Even without such a thing, she was often angry at the world and at God.

“I’ve experienced loss, too,” she murmured.

“Not in such a way, but when I was only four, my mother passed away from a bad fever. Hetty, my brother’s wife, died giving birth to my niece, Clara.

And just two years ago, my father died after falling ill and declining rapidly.

That loss was the hardest for me. He was a great man, and I loved him very much.

He allowed me certain liberties to be myself and was full of wisdom. ”
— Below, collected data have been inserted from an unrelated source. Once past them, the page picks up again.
-- ==== Sys2Proof/Machine/Directory.lean ====
section
/-! DEFINITION. The tile directory message by message (Tables 12-3, 12-4), remote holders (Table 12-5), poison and
migration of lines (R254, R257-R265, R370). -/

namespace Sys2Proof.Machine

/-- The three classes of R258: requests, forwards, responses. -/
def MsgKind.cls : MsgKind → Nat
  | .rs | .rx | .up | .gr | .gw => 0
  | .fwd | .fwdInv | .inv | .recall | .bi => 1
  | _ => 2

/-- An end of a message: a core, or the home slice of the tile (R253, R258). -/
def Msg.ends (m : Msg) : Nat × Nat :=
  let h := fun k => if k < 88 then k else 100 + homeSlice m.dom m.pa
  (h m.src, h m.dst)

/-- Message `k` has the kind and is the next of its class between its ends (R258). -/
def State.arrives (s : State) (k : Nat) (kind : MsgKind) : Option Msg :=
  match s.msgs[k]? with
  | none => none
  | some m =>
    if m.kind != kind || (s.msgs.take k).any (fun x => x.ends == m.ends && x.kind.cls == m.kind.cls) then none
    else some m

def State.takeMsg (s : State) (k : Nat) : State := { s with msgs := listDel s.msgs k }

def State.post (s : State) (ms : List Msg) : State := { s with msgs := s.msgs ++ ms }

/-- A message of the home about an entry. -/
def DirEnt.msg (e : DirEnt) (kind : MsgKind) (dst : Nat) (req : Nat := 88) (grant : TileSt := .i) (tag : Nat := 0)
    (bytes : List Byte := []) (gen : Nat := 0) : Msg :=
  { kind := kind, src := 88, dst := dst, dom := e.dom, pa := e.pa, req := req, bytes := bytes, grant := grant
    tag := tag, gen := gen, poison := e.poisoned }

/-! ## At the home -/

/-- The CC access of a core that a tag and its generation name, that has not been reported as failed, and whose deadline
is not spent (R93, R321). -/
def Core.access (c : Core) (tag gen clk : Nat) : Option Access :=
  c.inflight.find? fun a => a.tag == tag && a.gen == gen && a.err.isNone && !a.spent clk

/-- The access that a GR or GW serves, by its tag and generation; one that has been reported as failed, or whose deadline
is spent, is none (R93, R321). -/
def Msg.access (m : Msg) (s : State) : Option Access := (s.core m.src).access m.tag m.gen s.frameClk

/-- A home has applied an access of the CC. -/
def Core.setApplied (c : Core) (tag gen : Nat) : Core :=
  { c with inflight := c.inflight.map fun a => if a.tag = tag ∧ a.gen = gen then { a with applied := true } else a }

/-- A GW once every copy is gone: the access is applied at the home, and the reply sent (R90, R251). -/
def State.applyGw (s : State) (e : DirEnt) (m : Msg) : State :=
  if m.src ≥ 88 then
    if e.poisoned then s else (s.phWrite e.home (e.pa + m.tag) m.bytes).markStale (e.pa + m.tag) m.bytes.length
  else
    match m.access s with
    | none => s
    | some a =>
      if e.poisoned then s.post [e.msg .data m.src m.src .i m.tag [] m.gen]
      else
        let pa := (s.accLoc m.src a).2
        let old := s.phNat e.home pa a.size
        let s := match a.atHome old with
          | some v => (s.phWrite e.home pa (leBytes a.size v)).markStale pa a.size
          | none => s
        (s.updCore m.src fun c => c.setApplied m.tag m.gen).post [e.msg .data m.src m.src .i m.tag (leBytes a.size old) m.gen]

/-- A GR's reply: the bytes of the access (R251). -/
def State.grReply (s : State) (e : DirEnt) (m : Msg) (src : Nat) (tile : List Byte) : State :=
  match m.access s with
  | none => s
  | some a =>
    let off := (s.accLoc m.src a).2 - e.pa
    s.post [{ e.msg .data m.src m.src .i m.tag ((tile.drop off).take a.size) m.gen with src := src }]

/-- Ownership of a request's core at the home. -/
def DirEnt.holds (e : DirEnt) (c : Nat) : Bool := e.owner == some c || e.sharers.contains c

/-- `c` := M: the grant of an RX or UP, with data unless it is an UP of a core that holds the tile (Table 12-3). -/
def State.grantM (s : State) (e : DirEnt) (c : Nat) (up : Bool) : State :=
  let bytes := if up && e.holds c then [] else s.phRead e.home e.pa e.tile
  (s.post [e.msg .data c c .m 0 bytes]).setEnt
    { e with st := .m, owner := some c, sharers := [], busy := 0, acks := 0, cur := none }

/-- The dirty bytes of a replica's lines in a range: they leave with the acknowledgement of the BI that takes it (R264). -/
def State.takeDirty (s : State) (pa n : Nat) : State :=
  let ls := s.lines.filter fun l => l.dom == 3 && l.dirty != 0 && decide (128 * l.line < pa + n ∧ pa < 128 * l.line + 128)
  { s with fab := { s.fab with biData := s.fab.biData ++ ls.map fun l =>
      (128 * l.line, l.data, (List.range 128).map fun i => l.dirty.getLsbD i) } }

/-- A BI has recalled this package's replica: its dirty bytes leave with the acknowledgement (R264). -/
def State.dropReplica (s : State) (e : DirEnt) : State :=
  ((s.takeDirty e.pa e.tile).dropCopy 3 e.pa e.tile).setEnt { e with rep := none }

/-- The reads of Table 12-3 at an idle entry. -/
def State.serveRead (s : State) (e : DirEnt) (m : Msg) : State :=
  let c := m.src
  match e.owner with
  | some o =>
    (s.post [if m.kind = .rs then e.msg .fwd o c .s else e.msg .fwd o c .i m.tag [] m.gen]).setEnt
      { e with busy := 1, cur := some m }
  | none =>
    let bytes := s.phRead e.home e.pa e.tile
    if m.kind ≠ .rs then (s.grReply e m 88 bytes).setEnt e
    else if e.st = .i ∧ e.mayE then (s.post [e.msg .data c c .e 0 bytes]).setEnt { e with st := .e, owner := some c }
    else (s.post [e.msg .data c c .s 0 bytes]).setEnt { e with st := .s, sharers := c :: e.sharers }

/-- RX and UP of Table 12-3: INV to every other sharer, FWD-INV to the owner and BI to remote holders at once, and the
grant when all have answered. -/
def State.serveOwn (s : State) (e : DirEnt) (m : Msg) (hs : List (Nat × Bool)) : State :=
  let c := m.src
  let invs := (e.sharers.filter fun k => k != c).map fun k => e.msg .inv k c
  let owner := e.owner.toList.filter fun o => o != c
  let more := !(invs.isEmpty && hs.isEmpty)
  let own := owner.map fun o =>
    e.msg .fwdInv o c (if e.sharers.contains c then .s else .m) (if more then 1 else 0)
  if !more && own.isEmpty then s.grantM e c (m.kind == .up)
  else
    ((s.sendBis e.pa hs).post (invs ++ own)).setEnt
      { e with
        busy := if more || e.st != .e then 2 else 1, acks := invs.length + own.length + hs.length, cur := some m
        two := more && !own.isEmpty, passed := false }

/-- GW of Table 12-3, and a BI at a replica: every copy goes, the owner's bytes to the home. -/
def State.serveGw (s : State) (e : DirEnt) (m : Msg) (hs : List (Nat × Bool)) : State :=
  let invs := e.sharers.map fun k => e.msg .inv k m.src
  let rec_ := e.owner.toList.map fun o => e.msg .recall o m.src
  if invs.isEmpty && rec_.isEmpty && hs.isEmpty then
    if m.kind = .bi then s.dropReplica e else (s.setEnt e).applyGw e m
  else
    ((s.sendBis e.pa hs).post (invs ++ rec_)).setEnt
      { e with
        busy := if rec_.isEmpty then 2 else 3, acks := invs.length + rec_.length + hs.length, cur := some m
        passed := false }

/-- Serve a request at an idle entry (Tables 12-3, 12-5): a holder in X is back-invalidated first. -/
def State.homeServe (s : State) (e : DirEnt) (m : Msg) : State :=
  let wr := m.kind == .rx || m.kind == .up || m.kind == .gw
  let hs := s.tileHolders e
  if hs.any fun h => h.2 then
    (s.sendBis e.pa hs).setEnt { e with busy := 2, acks := hs.length, cur := some m, two := false, passed := false }
  else
    let e := if m.kind = .bi then e else s.replicate e wr
    match m.kind with
    | .rs | .gr => s.serveRead e m
    | .rx | .up => s.serveOwn e m hs
    | .gw => s.serveGw e m hs
    | .bi => s.serveGw e m []
    | _ => s

/-- The snoop filter of a home slice has an entry for a record, or room for one (R263). -/
def State.snoopRoom (s : State) (pa : Nat) : Bool :=
  decide (s.snoop.length < 8192) || (s.snoopAt pa).isSome
    || decide ((s.snoop.filter fun x => homeSlice 3 x.pa == homeSlice 3 pa).length < 8192)

/-- The oldest entry of a full snoop filter is to be used anew: its holders are back-invalidated first (R263). -/
def State.snoopReuse (s : State) (pa : Nat) : State :=
  match s.snoop.find? fun x => homeSlice 3 x.pa == homeSlice 3 pa with
  | some x => s.sendBis x.pa (s.entHolders x)
  | none => s

/-- The lines of a tile whose remote holders find no room in the snoop filter when its entry is freed. -/
def State.snoopFull (s : State) (e : DirEnt) : List Nat :=
  if e.rem.isEmpty && !e.coarse then []
  else ((List.range (e.tile / 128)).map fun k => e.pa + 128 * k).filter fun pa => !s.snoopRoom pa

/-- An entry is freed when no core declares it and nothing is under way; what remote packages hold stays in the snoop
filter, once it has room, and poison goes (R257, R263, R268). -/
def State.freeEnt (s : State) (e : DirEnt) : State :=
  if !(e.decl.isEmpty && e.busy == 0 && e.queue.isEmpty) then s
  else if !(s.snoopFull e).isEmpty then (s.snoopFull e).foldl (fun s pa => s.snoopReuse pa) s
  else
    let rest := s.snoop.filter fun x => !(e.coarse && x.pa == e.pa)
    let groups := if e.coarse then (s.snoopAt e.pa).elim [] (·.groups) else []
    let lines := if e.rem.isEmpty && !e.coarse then []
      else (List.range (e.tile / 128)).map fun k => ({ pa := e.pa + 128 * k, holders := e.rem, groups := groups } : SnoopEnt)
    { s with
      dir := s.dir.filter fun x => !(x.dom == e.dom && x.pa == e.pa)
      snoop := rest ++ lines
      poison := s.poison.filter fun p => !(e.poisoned && e.dom == 2 && p.1 == e.pa) }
Isobel tried to imagine telling her father about Ved. Once he overcame his initial disbelief and shock, she thought he might have been just as curious as she was. And… “I think you would have liked my father. He was a skilled hunter and very clever.”

Ved tilted his head as he listened to her. He’d stopped working the moment she’d started speaking. “Your heartbeat changes when you speak of them,” he said after a long moment.

“You can hear my heartbeat?” It somehow seemed too vulnerable, too intimate, and she instinctively crossed her arms over her chest.

“And see it beating in your chest, if I want.”

“How often do you do that?” she managed. She was certain that if humans had such an ability, it would be considered impolite or improper to use it. If not downright scandalous and sinful.

“It pleases me,” was all he said.

She blew out a breath and willed herself not to blush at the thought. “There have been many revelations today, Ved Qon Cleave. I’m not sure I can take many more.”

He huffed. “You are telling untruths,” he said. “You are far too curious to be finished.”

It had only been a short time of getting to know each other, yet he knew her so well. But something nagged at her, a familiar fear. “My curiosity doesn’t bother you?”

“Why would it?” he retorted, moving on to another cylinder. “I’m as curious about you as you are about me, Isobel Nott.”

As they returned to their work, she couldn’t help but think that no one had ever said something quite so meaningful to her.